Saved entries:
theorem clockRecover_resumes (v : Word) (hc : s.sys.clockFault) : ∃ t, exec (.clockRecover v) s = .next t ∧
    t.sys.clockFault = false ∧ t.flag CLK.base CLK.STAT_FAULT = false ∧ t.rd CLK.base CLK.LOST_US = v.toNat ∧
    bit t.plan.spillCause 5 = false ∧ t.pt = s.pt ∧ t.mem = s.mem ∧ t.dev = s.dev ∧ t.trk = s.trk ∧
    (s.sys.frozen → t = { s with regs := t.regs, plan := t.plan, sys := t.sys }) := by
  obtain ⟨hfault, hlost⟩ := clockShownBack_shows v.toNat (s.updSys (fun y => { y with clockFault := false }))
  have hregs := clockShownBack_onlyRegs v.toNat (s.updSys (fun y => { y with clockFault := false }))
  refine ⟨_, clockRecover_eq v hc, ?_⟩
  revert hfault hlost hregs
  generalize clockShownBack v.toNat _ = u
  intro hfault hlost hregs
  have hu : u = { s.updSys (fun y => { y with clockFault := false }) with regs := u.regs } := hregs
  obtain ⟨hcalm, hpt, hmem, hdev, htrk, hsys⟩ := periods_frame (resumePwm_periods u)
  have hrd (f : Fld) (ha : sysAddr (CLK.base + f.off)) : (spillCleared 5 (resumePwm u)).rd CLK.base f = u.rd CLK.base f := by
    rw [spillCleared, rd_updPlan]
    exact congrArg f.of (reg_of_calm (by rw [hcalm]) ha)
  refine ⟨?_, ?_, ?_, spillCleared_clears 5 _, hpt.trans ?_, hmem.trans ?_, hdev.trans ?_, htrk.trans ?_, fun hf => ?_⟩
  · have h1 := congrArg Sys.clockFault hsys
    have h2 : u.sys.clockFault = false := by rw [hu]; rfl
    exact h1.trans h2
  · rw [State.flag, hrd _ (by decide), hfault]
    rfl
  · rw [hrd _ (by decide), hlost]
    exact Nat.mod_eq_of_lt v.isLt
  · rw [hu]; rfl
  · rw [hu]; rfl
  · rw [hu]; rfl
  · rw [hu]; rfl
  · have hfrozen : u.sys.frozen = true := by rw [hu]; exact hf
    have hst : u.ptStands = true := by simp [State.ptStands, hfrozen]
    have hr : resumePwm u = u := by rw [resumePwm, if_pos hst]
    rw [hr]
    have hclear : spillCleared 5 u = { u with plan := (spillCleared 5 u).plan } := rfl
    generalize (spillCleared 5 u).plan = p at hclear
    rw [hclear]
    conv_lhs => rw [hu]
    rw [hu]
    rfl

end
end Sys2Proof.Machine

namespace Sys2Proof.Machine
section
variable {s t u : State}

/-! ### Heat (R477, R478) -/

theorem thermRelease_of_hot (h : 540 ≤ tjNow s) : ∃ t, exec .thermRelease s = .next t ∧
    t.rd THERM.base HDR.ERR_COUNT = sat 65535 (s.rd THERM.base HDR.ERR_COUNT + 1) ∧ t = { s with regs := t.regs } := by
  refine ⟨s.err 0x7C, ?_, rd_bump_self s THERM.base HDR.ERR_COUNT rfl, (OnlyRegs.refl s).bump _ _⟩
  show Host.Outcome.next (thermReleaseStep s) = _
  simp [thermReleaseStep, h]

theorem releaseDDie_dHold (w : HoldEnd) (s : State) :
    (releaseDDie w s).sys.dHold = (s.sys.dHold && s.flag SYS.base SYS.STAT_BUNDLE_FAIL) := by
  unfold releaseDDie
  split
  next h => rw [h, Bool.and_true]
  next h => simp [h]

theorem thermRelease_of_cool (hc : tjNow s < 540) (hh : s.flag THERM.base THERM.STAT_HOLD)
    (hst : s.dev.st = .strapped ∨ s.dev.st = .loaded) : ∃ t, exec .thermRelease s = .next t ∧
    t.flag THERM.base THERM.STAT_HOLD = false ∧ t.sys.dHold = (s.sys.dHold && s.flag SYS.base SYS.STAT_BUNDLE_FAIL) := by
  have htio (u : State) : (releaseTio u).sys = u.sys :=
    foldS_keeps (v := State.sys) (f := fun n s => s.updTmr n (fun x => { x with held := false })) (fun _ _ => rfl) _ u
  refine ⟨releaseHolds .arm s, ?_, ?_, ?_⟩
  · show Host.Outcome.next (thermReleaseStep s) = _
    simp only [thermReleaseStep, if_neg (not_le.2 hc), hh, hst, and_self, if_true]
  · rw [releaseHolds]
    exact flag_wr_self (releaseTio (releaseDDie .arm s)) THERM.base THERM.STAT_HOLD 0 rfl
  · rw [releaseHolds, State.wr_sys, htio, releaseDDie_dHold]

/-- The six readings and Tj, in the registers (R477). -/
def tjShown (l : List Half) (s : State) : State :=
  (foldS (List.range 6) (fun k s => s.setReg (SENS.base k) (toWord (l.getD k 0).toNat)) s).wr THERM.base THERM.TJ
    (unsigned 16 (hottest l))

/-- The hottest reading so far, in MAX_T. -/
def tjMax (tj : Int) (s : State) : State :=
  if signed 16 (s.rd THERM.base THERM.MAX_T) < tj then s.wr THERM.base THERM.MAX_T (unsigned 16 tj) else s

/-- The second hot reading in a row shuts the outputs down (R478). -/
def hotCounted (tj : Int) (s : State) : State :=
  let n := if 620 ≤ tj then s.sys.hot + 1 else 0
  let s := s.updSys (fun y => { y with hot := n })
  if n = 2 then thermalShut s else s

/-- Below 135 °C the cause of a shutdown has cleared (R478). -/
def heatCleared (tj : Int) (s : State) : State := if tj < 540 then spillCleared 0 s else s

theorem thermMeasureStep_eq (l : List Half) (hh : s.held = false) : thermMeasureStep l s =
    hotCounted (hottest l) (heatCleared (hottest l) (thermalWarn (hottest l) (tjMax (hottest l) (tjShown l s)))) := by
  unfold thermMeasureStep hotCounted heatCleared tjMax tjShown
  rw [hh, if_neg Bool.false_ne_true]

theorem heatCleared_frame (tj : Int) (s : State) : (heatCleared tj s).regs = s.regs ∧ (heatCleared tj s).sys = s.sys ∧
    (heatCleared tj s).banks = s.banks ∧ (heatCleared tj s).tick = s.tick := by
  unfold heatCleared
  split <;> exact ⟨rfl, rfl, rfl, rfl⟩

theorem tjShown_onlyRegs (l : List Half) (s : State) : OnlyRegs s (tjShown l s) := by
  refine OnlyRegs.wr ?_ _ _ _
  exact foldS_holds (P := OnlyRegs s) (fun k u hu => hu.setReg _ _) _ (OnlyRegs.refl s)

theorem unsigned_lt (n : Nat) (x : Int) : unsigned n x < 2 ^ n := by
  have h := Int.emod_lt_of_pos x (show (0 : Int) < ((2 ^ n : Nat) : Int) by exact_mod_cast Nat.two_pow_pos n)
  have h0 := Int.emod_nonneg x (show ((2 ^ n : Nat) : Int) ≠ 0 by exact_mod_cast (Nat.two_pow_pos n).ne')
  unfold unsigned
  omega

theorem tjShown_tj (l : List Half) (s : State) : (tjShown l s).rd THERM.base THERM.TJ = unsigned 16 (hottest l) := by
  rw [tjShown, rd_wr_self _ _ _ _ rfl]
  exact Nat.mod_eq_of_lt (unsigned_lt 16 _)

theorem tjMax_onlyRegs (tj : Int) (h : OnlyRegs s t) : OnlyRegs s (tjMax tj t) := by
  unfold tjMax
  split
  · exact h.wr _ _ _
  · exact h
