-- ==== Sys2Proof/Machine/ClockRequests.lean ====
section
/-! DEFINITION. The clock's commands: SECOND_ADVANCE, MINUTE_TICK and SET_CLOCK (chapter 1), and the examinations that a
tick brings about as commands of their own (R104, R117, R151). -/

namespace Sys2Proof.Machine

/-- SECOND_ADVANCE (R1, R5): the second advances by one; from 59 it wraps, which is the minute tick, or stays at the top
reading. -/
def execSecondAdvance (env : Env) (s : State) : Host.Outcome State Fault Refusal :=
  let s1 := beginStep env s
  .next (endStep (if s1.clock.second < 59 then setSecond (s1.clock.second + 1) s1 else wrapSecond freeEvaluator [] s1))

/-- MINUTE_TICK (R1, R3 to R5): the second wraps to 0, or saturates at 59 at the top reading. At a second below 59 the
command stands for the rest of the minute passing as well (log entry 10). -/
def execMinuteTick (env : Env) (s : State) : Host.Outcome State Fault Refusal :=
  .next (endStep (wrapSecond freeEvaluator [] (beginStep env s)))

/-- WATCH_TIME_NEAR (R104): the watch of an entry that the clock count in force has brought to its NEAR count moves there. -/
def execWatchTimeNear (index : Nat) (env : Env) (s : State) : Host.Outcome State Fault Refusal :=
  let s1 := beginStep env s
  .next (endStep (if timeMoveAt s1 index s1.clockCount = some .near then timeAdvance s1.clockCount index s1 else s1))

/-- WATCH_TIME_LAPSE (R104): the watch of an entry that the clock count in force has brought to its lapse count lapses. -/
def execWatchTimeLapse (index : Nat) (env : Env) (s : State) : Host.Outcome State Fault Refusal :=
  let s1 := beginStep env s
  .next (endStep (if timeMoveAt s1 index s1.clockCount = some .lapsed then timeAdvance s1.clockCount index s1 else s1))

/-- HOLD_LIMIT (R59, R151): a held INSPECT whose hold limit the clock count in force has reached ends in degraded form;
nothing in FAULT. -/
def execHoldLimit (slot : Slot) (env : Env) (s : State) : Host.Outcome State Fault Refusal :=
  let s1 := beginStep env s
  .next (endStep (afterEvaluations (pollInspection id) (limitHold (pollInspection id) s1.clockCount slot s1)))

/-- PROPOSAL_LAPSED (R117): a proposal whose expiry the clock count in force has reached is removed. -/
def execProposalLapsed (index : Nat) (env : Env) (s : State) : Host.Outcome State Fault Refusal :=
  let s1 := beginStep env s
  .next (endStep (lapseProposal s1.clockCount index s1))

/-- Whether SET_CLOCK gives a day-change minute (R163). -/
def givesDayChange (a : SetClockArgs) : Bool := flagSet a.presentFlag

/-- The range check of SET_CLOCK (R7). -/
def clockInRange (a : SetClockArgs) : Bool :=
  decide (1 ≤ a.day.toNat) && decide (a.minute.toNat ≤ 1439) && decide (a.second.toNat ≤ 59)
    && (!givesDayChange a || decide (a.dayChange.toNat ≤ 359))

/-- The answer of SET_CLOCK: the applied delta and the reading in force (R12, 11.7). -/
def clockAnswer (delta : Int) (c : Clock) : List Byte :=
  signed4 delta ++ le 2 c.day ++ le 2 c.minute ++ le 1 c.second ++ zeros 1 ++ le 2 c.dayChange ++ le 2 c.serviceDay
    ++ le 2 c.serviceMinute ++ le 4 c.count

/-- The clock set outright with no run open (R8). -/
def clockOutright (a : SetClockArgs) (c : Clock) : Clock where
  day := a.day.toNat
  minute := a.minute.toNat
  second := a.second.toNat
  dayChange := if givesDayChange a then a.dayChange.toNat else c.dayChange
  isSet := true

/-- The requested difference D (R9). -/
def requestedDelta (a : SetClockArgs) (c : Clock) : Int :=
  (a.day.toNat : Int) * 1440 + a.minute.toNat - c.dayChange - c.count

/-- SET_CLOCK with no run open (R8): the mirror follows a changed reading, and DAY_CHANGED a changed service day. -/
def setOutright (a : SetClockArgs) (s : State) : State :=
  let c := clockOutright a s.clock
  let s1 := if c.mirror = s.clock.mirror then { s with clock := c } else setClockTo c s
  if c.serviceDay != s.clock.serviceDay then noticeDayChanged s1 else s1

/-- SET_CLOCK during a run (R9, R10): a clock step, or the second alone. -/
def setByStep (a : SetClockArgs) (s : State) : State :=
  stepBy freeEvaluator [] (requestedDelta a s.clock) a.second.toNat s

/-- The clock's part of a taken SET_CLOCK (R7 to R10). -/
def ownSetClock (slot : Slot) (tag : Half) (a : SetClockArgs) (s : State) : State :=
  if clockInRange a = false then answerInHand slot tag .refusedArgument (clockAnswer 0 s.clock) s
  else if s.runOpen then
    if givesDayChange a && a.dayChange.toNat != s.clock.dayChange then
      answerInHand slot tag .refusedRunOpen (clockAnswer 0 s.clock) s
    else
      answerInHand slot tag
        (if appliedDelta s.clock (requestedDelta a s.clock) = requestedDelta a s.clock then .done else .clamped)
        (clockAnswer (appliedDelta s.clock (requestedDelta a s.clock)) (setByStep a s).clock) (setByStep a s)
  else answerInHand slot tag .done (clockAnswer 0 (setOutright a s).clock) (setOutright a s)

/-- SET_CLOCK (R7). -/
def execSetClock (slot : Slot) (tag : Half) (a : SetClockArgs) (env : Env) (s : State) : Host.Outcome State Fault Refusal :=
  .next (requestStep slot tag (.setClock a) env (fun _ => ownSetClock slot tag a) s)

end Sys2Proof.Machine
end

_Exercise details_.
Once you reach the line with "def hotCounted (tj" in the data above, copy it and every line after it exactly, up to and including the line with "cleared (R478). -/".

_Problem solution_.
def hotCounted (tj : Int) (s : State) : State :=
  let n := if 620 ≤ tj then s.sys.hot + 1 else 0
  let s := s.updSys (fun y => { y with hot := n })
  if n = 2 then thermalShut s else s

/-- Below 135 °C the cause of a shutdown has cleared (R478). -/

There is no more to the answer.